Exogenous marker-engineered mesenchymal stem cells detect cancer and metastases in a simple blood assay

  • Author(s): Liu, L
  • Zhang, SX
  • Aeran, R
  • Liao, W
  • Lu, M
  • Polovin, G
  • Pone, EJ
  • Zhao, W
  • et al.

© 2015 Liu et al. Introduction: Mesenchymal stem cells (MSCs) are adult multipotent stem cells that possess regenerative and immunomodulatory properties. They have been widely investigated as therapeutic agents for a variety of disease conditions, including tissue repair, inflammation, autoimmunity, and organ transplantation. Importantly, systemically infused MSCs selectively home to primary and metastatic tumors, though the molecular mechanisms of tumor tropism of MSCs remain incompletely understood. We have exploited the active and selective MSCs homing to cancer microenvironments to develop a rapid and selective blood test for the presence of cancer. Methods: We tested the concept of using transplanted MSCs as the basis for a simple cancer blood test. MSCs were engineered to express humanized Gaussia luciferase (hGluc). In a minimally invasive fashion, hGluc secreted by MSCs into circulation as a reporter for cancer presence, was assayed to probe whether MSCs co-localize with and persist in cancerous tissue.
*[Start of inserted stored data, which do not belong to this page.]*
-- ==== Sys2Proof/Certificates/Slice0/Obligations.lean ====
section
/-!
DEFINITION. The statements for the provers. Each is over all states, and so over all capacities and
over every LZSS_PICK, since the parameters are part of the state. A state in a conclusion is written
out in full, so it says what the command leaves unchanged as well as what it changes.
-/

open Sys2Proof Sys2Proof.Machine

/-! ### Encoding (30_encoding.md) -/

/-- R102, R103: every row of the opcode map, with each value of `F` it allows, decodes to its command.
The words are written out from the map. -/
def Obligations.DecodeReadsTheOpcodeMap : Prop :=
  decode 0x00000000 = .ok .nop ∧ decode 0x00000001 = .ok .wsClear ∧ decode 0x00000002 = .ok .wsBit ∧
  decode 0x00000003 = .ok .wsBits ∧ decode 0x00000004 = .ok .wsInt ∧
  decode 0x00000008 = .ok (.rsLoad false) ∧ decode 0x00000108 = .ok (.rsLoad true) ∧
  decode 0x00000009 = .ok .rsBit ∧ decode 0x0000000A = .ok .rsBits ∧ decode 0x0000000B = .ok .rsInt ∧
  decode 0x00000010 = .ok .monoEnc ∧ decode 0x00000011 = .ok .monoDec ∧
  decode 0x00000020 = .ok .hufEnc ∧ decode 0x00000021 = .ok .hufDec ∧
  decode 0x00000030 = .ok .lzssEnc ∧ decode 0x00000031 = .ok .lzssDec ∧
  decode 0x00000040 = .ok (.lzwEnc false) ∧ decode 0x00000140 = .ok (.lzwEnc true) ∧
  decode 0x00000041 = .ok (.lzwDec false) ∧ decode 0x00000141 = .ok (.lzwDec true) ∧
  decode 0x00000050 = .ok .bwtEnc ∧ decode 0x00000051 = .ok .bwtDec ∧ decode 0x00000052 = .ok .bwtXform

/-- Decode and encode agree, both ways: a word decodes to a command exactly when the command is
well-formed and the word is its encoding. -/
def Obligations.DecodeInvertsEncode : Prop :=
  ∀ (i : Instr) (w : Word), decode w = .ok i ↔ (i.wellFormed = true ∧ encode i = w)

/-- R105, R308: a word decodes exactly when it is not illegal; an illegal pending word raises
ILLEGAL_COMMAND, and changes nothing else. That a WAIT with a command pending is one step, the engine's
turn, with no poll recorded, and that the engine also goes when no move is left, is the model's choice
(log 9). -/
def Obligations.IllegalWordsRaise : Prop :=
  ∀ w : Word,
    ((∃ i, decode w = .ok i) ↔ ¬ illegalWord w) ∧
    ∀ s : State, s.pending = some w → illegalWord w →
      (s.moves = [] → step s = .next (s.failedWith .illegalCommand)) ∧
      (∀ ms, s.moves = .wait :: ms →
        step s = .next ({ s with moves := ms }.failedWith .illegalCommand))

/-- R100: when the pending word decodes to a command, a step of the engine is `exec` of it. Around it a
step only takes the host's WAIT off the list of moves. R109's WAIT is a loop of STATUS reads; that it is one
step here, with no poll recorded, and that the engine also goes when no move is left, is the model's choice
(log 9). -/
def Obligations.StepRunsTheDecodedCommand : Prop :=
  ∀ (s : State) (w : Word) (i : Instr), s.pending = some w → decode w = .ok i →
    (s.moves = [] → step s = exec i s) ∧
    (∀ ms, s.moves = .wait :: ms → step s = exec i { s with moves := ms })

/-! ### Every command -/

/-- R354, R36, R32, R37, R47: every command, in every state, completes with BUSY = 0, and leaves alone
what only the host writes (the last four fields are the parameters and the model's host side). -/
def Obligations.CommandsCompleteAndKeepHostState : Prop :=
  ∀ (i : Instr) (s : State), ∃ t, exec i s = .next t ∧ t.pending = none ∧
    t.cmd = s.cmd ∧ t.arg0 = s.arg0 ∧ t.arg1 = s.arg1 ∧ t.arg2 = s.arg2 ∧ t.ilen = s.ilen ∧
    t.alpha = s.alpha ∧ t.ibuf = s.ibuf ∧ t.params = s.params ∧ t.moves = s.moves ∧
    t.replies = s.replies ∧ t.resets = s.resets

/-- R305: what a failed command leaves. `obufReach` is R305's `N`; for `BWT_DEC` failing before its run
lengths give `n`, it is all of OBUF, which is the model's choice (log 4). -/
def Obligations.FailedCommandRollsBack : Prop :=
  ∀ (i : Instr) (s t : State), exec i s = .next t → i ≠ .nop → t.err ≠ .noError →
    t.sticky = true ∧ t.pending = none ∧ t.ws = s.ws ∧ t.rpos = s.rpos ∧ t.result0 = s.result0 ∧
    t.result1 = s.result1 ∧ t.olen = s.olen ∧ t.rlen = s.rlen ∧ t.rbuf = s.rbuf ∧ t.arg0 = s.arg0 ∧
    t.arg1 = s.arg1 ∧ t.arg2 = s.arg2 ∧ t.ilen = s.ilen ∧ t.alpha = s.alpha ∧ t.ibuf = s.ibuf ∧
    ∀ a, obufReach i s ≤ a → t.obufByte a = s.obufByte a

/-- R300, the columns "code" and "raised by": each error is raised only by the commands listed for it,
and ILLEGAL_COMMAND by no command at all. -/
def Obligations.ErrorsAreRaisedAsListed : Prop :=
  ([.noError, .streamExhausted, .invalidBitValue, .unknownSymbol, .malformedHeader, .domainError,
    .capacityExceeded, .illegalCommand] : List ErrCode).map ErrCode.code = [0, 1, 2, 3, 4, 5, 6, 7] ∧
  ∀ (i : Instr) (s t : State), exec i s = .next t → i ≠ .nop →
    (t.err = .streamExhausted →
      i ∈ ([.rsBit, .rsInt, .monoDec, .hufDec, .lzssDec, .lzwDec false, .lzwDec true, .bwtDec] : List Instr)) ∧
    (t.err = .invalidBitValue → i = .wsBit) ∧
    (t.err = .unknownSymbol → i = .lzwEnc false) ∧
    (t.err = .malformedHeader →
      i ∈ ([.hufDec, .lzssDec, .lzwDec false, .lzwDec true, .bwtDec] : List Instr)) ∧
    (t.err = .domainError →
      i ∈ ([.wsBits, .rsBits, .rsInt, .monoEnc, .monoDec, .hufEnc, .bwtEnc, .bwtXform] : List Instr)) ∧
    (t.err = .capacityExceeded → i ≠ .wsClear) ∧
    t.err ≠ .illegalCommand

/-- R35, R49: a command other than NOP sets STICKY exactly when it raises an error, and never clears it. -/
def Obligations.StickyRecordsErrors : Prop :=
  ∀ (i : Instr) (s t : State), exec i s = .next t → i ≠ .nop →
    t.sticky = (s.sticky || decide (t.err ≠ .noError))

/-- R49, R311: STICKY stays 1 until reset, whatever the engine or the host does. -/
def Obligations.StickyStaysUntilReset : Prop :=
  ∀ s t : State, step s = .next t → s.sticky = true → (∀ ms, s.moves ≠ .reset :: ms) → t.sticky = true

/-- R104: an unused operand register is not read: with another value in it, a command does the same and
leaves that value there. That two such runs also agree on the bytes the spec leaves unspecified (OBUF after
a failed command, buffer bytes never written) is the model's choice: its free values are keyed alike in both
(log 4 and log 3, each unsafe for a claim that compares two runs). -/
def Obligations.UnusedArgumentsHaveNoEffect : Prop :=
  ∀ (i : Instr) (s t : State) (v : Word), exec i s = .next t →
    (i ∉ ([.wsBit, .wsBits, .wsInt, .monoEnc, .hufDec, .lzssDec, .lzwDec false, .lzwDec true] : List Instr) →
      exec i { s with arg0 := v } = .next { t with arg0 := v }) ∧
    (i ∉ ([.wsBits, .wsInt, .rsBits, .rsInt, .lzssEnc, .lzssDec, .bwtEnc, .bwtDec] : List Instr) →
      exec i { s with arg1 := v } = .next { t with arg1 := v }) ∧
    (i ≠ .wsBits → exec i { s with arg2 := v } = .next { t with arg2 := v })

/-! ### Frames -/

/-- R45, R130, R305: the write commands and the encoders change the write stream, the two result
registers and the flags, and nothing else. So every byte of IBUF, OBUF and RBUF, RLEN, RPOS and OLEN
stay. R131: bits already in the write stream stay too; only WS_CLEAR empties it. -/
def Obligations.WriteCommandsFrame : Prop :=
  ∀ (i : Instr) (s t : State), exec i s = .next t →
    i ∈ ([.wsClear, .wsBit, .wsBits, .wsInt, .monoEnc, .hufEnc, .lzssEnc, .lzwEnc false, .lzwEnc true,
      .bwtEnc] : List Instr) →
    t = { s with ws := t.ws, result0 := t.result0, result1 := t.result1, err := t.err, sticky := t.sticky,
                 pending := none } ∧
    (i ≠ .wsClear → s.ws <+: t.ws)

/-- R41, R139: the read commands change the cursor, the two result registers and the flags, and nothing
else. In particular RBUF is "immutable". -/
def Obligations.ReadCommandsFrame : Prop :=
  ∀ (i : Instr) (s t : State), exec i s = .next t →
    i ∈ ([.rsBit, .rsBits, .rsInt, .monoDec] : List Instr) →
    t = { s with rpos := t.rpos, result0 := t.result0, result1 := t.result1, err := t.err,
                 sticky := t.sticky, pending := none }

/-- R38, R139, R352: the decode commands and BWT_XFORM change OBUF, OLEN, the cursor, the two result
registers and the flags, and nothing else (`fails` is the model's own); of OBUF, the bytes at and above
the output length stay (for a `BWT_DEC` that fails early, `obufReach` is the model's choice, log 4);
BWT_XFORM leaves the cursor too. -/
def Obligations.DecodeCommandsFrame : Prop :=
  ∀ (i : Instr) (s t : State), exec i s = .next t →
    i ∈ ([.hufDec, .lzssDec, .lzwDec false, .lzwDec true, .bwtDec, .bwtXform] : List Instr) →
    t = { s with obuf := t.obuf, olen := t.olen, rpos := t.rpos, result0 := t.result0,
                 result1 := t.result1, err := t.err, sticky := t.sticky, pending := none,
                 fails := t.fails } ∧
    (∀ a, obufReach i s ≤ a → t.obufByte a = s.obufByte a) ∧
    (i = .bwtXform → t.rpos = s.rpos)

/-! ### NOP and the BitStream commands (30_encoding.md, 40_bitstream.md) -/

/-- R111: the word 0 is NOP, and has no effect but that BUSY returns to 0; any other word with `OPC = 0`
is no NOP and raises ILLEGAL_COMMAND. -/
def Obligations.NopHasNoEffect : Prop :=
  (∀ w : Word, decode w = .ok .nop ↔ w = 0x00000000) ∧
  (∀ s : State, exec .nop s = .next { s with pending := none }) ∧
  ∀ (s : State) (w : Word), w.extractLsb' 0 8 = 0 → w ≠ 0 →
    engineStep w s = .next (s.failedWith .illegalCommand)

/-- R138. -/
def Obligations.WsClearEmptiesTheStream : Prop :=
  decode 0x00000001 = .ok .wsClear ∧
  ∀ s : State,
    exec .wsClear s =
      .next { s with ws := [], result0 := 0, result1 := 0, err := .noError, pending := none }

/-- R132, with R131 and R309: one bit is appended when ARG0 is 0 or 1 and there is room; any other ARG0 is
INVALID_BIT_VALUE, room or not; a full stream is CAPACITY_EXCEEDED. -/
def Obligations.WsBitAppendsOneBit : Prop :=
  decode 0x00000002 = .ok .wsBit ∧
  ∀ s : State,
    (∀ b : Bool, s.arg0 = (if b then 1 else 0) → s.ws.length < s.params.wsCap →
      exec .wsBit s =
        .next { s with ws := s.ws ++ [b], result0 := BitVec.ofNat 32 (s.ws.length + 1), result1 := 1,
                       err := .noError, pending := none }) ∧
    (s.arg0 ≠ 0 → s.arg0 ≠ 1 → exec .wsBit s = .next (s.failedWith .invalidBitValue)) ∧
    (s.arg0 = 0 ∨ s.arg0 = 1 → s.ws.length = s.params.wsCap →
      exec .wsBit s = .next (s.failedWith .capacityExceeded))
Results: In vitro, hGluc secreted by engineered MSCs was detected stably over a period of days in the presence of serum. In vivo imaging showed that MSCs homed to breast cancer lung metastases and persisted longer in tumor-bearing mice than in tumor-free mice (P < 0.05). hGluc activity in blood of tumor-bearing mice was significantly higher than in their tumor-free counterparts (P < 0.05). Conclusions: Both in vitro and in vivo data show that MSCs expressing hGluc can identify and report small tumors or metastases in a simple blood test format. Our novel and simple stem cell-based blood test can potentially be used to screen, detect, and monitor cancer and metastasis at early stages and during treatment.